Task objective:
Wherever a line in the records below contains "forRange", copy that line.
....
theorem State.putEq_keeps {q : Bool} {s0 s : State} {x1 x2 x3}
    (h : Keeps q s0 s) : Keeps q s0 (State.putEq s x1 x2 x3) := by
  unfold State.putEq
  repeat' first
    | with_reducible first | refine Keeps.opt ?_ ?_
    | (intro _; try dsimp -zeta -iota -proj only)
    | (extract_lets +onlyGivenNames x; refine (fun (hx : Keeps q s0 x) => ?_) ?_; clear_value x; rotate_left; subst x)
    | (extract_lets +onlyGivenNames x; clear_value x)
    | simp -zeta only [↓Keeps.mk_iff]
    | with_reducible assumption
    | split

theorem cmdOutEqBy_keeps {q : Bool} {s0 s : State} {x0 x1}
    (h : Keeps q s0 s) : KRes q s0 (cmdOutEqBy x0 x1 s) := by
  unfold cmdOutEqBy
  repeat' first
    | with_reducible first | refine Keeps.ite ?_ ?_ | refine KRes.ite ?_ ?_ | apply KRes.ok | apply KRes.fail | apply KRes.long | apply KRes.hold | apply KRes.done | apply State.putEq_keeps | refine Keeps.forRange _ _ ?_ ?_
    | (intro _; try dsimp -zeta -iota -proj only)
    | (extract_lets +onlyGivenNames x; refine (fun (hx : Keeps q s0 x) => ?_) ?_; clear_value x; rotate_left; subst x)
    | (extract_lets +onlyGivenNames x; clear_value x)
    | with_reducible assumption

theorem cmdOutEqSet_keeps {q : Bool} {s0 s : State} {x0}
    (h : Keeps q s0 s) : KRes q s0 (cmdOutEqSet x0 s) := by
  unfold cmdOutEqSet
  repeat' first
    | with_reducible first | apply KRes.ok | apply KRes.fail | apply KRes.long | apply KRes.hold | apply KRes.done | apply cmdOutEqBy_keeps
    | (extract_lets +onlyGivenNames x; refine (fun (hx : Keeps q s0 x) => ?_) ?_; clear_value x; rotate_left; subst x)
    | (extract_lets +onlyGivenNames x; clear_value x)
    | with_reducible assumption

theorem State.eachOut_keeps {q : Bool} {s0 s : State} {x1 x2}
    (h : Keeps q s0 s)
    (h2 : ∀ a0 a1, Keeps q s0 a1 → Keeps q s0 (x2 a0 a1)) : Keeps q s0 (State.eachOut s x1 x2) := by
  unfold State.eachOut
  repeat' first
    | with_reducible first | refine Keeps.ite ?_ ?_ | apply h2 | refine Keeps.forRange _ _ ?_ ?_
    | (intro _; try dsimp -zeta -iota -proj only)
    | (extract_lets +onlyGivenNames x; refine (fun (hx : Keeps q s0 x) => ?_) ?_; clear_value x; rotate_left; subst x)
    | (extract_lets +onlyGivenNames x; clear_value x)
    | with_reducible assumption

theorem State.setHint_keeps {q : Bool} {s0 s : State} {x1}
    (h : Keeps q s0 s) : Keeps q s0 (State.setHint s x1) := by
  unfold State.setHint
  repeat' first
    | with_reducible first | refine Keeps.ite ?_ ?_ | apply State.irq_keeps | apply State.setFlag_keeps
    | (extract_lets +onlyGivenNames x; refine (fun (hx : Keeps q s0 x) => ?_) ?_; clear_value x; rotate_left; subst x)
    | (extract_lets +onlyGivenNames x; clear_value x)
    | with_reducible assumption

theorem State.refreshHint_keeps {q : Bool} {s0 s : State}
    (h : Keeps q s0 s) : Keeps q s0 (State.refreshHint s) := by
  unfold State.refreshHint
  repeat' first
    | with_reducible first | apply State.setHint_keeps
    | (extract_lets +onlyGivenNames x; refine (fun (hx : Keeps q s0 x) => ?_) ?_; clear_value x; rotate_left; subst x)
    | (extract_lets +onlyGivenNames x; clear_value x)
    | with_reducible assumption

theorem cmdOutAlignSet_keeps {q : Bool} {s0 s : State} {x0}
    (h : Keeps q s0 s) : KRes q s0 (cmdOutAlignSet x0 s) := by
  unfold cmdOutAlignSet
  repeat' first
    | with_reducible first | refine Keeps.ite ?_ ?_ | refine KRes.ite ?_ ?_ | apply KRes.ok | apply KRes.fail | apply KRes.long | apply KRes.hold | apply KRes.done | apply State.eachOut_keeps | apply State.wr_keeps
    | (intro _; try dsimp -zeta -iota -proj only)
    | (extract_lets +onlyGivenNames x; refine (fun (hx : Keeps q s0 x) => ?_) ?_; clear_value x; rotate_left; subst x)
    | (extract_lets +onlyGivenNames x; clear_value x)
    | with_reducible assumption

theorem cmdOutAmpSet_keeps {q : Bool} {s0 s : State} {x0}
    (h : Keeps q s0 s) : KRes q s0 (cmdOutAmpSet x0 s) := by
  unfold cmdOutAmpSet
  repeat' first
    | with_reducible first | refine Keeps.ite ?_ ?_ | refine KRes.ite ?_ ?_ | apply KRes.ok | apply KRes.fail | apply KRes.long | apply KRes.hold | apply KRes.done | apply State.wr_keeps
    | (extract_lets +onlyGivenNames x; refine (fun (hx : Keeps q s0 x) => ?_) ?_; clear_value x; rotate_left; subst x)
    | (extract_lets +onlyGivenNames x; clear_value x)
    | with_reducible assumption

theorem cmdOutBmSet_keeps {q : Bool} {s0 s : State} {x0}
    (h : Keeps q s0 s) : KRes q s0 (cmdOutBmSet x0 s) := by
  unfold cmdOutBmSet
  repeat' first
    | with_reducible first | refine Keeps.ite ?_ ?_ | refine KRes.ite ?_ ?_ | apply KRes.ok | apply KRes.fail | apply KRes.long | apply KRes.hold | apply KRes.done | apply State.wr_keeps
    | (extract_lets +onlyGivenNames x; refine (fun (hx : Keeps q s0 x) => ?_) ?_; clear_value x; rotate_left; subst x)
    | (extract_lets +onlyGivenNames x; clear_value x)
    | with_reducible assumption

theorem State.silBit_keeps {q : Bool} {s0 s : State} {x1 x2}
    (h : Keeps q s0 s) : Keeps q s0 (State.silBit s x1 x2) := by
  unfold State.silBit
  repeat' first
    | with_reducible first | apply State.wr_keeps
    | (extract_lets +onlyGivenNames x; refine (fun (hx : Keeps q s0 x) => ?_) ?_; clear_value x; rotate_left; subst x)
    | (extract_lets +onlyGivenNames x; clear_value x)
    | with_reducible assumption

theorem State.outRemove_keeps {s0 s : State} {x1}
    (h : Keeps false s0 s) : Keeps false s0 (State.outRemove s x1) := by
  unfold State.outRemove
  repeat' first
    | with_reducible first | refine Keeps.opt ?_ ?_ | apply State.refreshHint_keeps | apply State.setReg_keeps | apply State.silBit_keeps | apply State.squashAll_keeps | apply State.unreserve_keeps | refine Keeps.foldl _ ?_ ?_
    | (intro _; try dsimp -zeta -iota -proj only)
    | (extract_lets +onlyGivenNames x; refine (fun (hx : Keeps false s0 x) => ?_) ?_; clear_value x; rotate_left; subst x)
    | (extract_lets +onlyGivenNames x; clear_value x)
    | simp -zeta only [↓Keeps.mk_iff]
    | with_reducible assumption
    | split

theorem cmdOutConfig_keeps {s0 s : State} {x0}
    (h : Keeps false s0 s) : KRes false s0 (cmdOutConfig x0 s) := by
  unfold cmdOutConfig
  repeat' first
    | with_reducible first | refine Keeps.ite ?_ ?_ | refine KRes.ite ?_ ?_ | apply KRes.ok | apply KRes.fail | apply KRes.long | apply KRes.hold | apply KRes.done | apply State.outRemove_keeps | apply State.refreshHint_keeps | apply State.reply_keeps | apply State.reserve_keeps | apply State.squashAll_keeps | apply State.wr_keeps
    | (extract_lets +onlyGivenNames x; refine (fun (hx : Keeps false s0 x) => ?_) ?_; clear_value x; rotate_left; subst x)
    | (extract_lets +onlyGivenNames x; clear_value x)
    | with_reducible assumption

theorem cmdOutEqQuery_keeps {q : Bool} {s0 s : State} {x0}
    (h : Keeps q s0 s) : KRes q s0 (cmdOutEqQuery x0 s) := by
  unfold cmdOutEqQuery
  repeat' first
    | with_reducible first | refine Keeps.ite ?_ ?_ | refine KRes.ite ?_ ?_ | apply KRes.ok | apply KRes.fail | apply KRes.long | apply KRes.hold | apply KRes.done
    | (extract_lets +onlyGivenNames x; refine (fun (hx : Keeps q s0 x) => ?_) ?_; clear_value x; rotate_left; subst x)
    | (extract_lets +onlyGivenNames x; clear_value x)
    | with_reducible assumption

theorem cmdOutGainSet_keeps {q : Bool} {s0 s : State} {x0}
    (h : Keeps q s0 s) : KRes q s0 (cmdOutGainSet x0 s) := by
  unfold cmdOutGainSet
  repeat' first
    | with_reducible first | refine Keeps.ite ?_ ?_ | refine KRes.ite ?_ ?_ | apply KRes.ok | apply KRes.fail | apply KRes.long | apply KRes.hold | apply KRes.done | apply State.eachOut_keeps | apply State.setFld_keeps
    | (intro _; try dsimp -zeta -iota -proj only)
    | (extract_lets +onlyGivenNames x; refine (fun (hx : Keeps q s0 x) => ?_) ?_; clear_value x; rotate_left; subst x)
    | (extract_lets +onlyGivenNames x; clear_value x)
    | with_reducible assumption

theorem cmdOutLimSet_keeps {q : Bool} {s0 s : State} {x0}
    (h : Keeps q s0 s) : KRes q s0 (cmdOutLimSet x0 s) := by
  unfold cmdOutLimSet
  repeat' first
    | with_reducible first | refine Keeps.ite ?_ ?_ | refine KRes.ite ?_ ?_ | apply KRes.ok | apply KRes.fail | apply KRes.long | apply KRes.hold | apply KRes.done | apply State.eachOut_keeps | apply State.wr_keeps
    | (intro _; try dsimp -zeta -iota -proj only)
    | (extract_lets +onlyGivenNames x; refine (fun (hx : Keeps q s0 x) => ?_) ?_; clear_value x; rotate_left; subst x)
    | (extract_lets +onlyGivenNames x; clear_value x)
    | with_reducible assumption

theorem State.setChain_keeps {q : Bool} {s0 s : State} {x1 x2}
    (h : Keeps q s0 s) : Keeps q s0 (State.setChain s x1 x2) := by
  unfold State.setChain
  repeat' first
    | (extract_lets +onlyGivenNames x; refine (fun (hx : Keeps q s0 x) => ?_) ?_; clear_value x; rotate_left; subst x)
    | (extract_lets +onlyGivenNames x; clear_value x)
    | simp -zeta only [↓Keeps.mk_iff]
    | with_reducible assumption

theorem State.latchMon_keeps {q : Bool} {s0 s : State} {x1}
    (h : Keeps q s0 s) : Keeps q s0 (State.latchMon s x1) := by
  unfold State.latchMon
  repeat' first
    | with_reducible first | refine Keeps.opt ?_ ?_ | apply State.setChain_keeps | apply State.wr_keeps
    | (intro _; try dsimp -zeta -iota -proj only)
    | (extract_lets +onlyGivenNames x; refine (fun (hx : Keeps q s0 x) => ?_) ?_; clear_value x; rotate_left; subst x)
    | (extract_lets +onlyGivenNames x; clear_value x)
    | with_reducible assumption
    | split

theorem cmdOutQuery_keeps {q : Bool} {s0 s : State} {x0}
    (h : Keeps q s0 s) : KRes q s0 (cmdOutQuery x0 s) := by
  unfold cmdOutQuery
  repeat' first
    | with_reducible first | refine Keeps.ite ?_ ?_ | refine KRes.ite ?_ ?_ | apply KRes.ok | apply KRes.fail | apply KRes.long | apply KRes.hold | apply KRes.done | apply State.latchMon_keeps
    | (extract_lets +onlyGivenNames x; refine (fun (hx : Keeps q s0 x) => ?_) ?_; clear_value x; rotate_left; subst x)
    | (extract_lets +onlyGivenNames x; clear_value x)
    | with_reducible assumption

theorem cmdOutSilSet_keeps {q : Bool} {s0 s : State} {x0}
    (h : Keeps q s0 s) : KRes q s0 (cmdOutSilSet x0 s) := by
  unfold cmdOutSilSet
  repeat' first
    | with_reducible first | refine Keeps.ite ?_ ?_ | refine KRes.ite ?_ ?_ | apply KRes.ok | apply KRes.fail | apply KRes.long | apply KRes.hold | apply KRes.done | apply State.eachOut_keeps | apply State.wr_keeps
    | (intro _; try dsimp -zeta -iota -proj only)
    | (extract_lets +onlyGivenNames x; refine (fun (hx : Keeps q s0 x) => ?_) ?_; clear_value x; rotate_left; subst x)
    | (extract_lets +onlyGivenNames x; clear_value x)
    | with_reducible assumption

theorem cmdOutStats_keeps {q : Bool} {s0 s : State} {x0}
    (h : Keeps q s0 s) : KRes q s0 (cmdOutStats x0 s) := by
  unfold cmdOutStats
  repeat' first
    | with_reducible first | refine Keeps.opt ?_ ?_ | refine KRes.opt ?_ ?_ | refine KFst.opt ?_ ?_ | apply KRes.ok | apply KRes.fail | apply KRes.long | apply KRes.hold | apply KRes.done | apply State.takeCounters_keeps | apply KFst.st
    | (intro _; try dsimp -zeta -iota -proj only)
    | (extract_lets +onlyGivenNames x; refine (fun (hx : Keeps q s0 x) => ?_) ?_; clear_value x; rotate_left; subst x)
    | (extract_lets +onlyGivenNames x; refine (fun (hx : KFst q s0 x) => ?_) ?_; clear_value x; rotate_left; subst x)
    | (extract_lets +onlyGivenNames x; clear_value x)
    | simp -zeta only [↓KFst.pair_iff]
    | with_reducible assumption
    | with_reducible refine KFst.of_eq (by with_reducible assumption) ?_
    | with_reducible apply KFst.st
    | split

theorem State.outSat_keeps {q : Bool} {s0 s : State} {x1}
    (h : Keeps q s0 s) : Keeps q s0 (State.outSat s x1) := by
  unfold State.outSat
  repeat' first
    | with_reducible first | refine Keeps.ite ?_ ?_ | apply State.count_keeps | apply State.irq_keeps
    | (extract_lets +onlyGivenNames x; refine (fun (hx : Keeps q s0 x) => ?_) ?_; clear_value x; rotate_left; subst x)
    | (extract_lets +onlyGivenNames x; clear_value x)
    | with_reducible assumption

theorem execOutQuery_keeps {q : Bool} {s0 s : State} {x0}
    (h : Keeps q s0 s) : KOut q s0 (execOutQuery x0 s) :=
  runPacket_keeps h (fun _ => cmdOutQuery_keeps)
....
Reply:
    | with_reducible first | refine Keeps.ite ?_ ?_ | refine KRes.ite ?_ ?_ | apply KRes.ok | apply KRes.fail | apply KRes.long | apply KRes.hold | apply KRes.done | apply State.putEq_keeps | refine Keeps.forRange _ _ ?_ ?_
    | with_reducible first | refine Keeps.ite ?_ ?_ | apply h2 | refine Keeps.forRange _ _ ?_ ?_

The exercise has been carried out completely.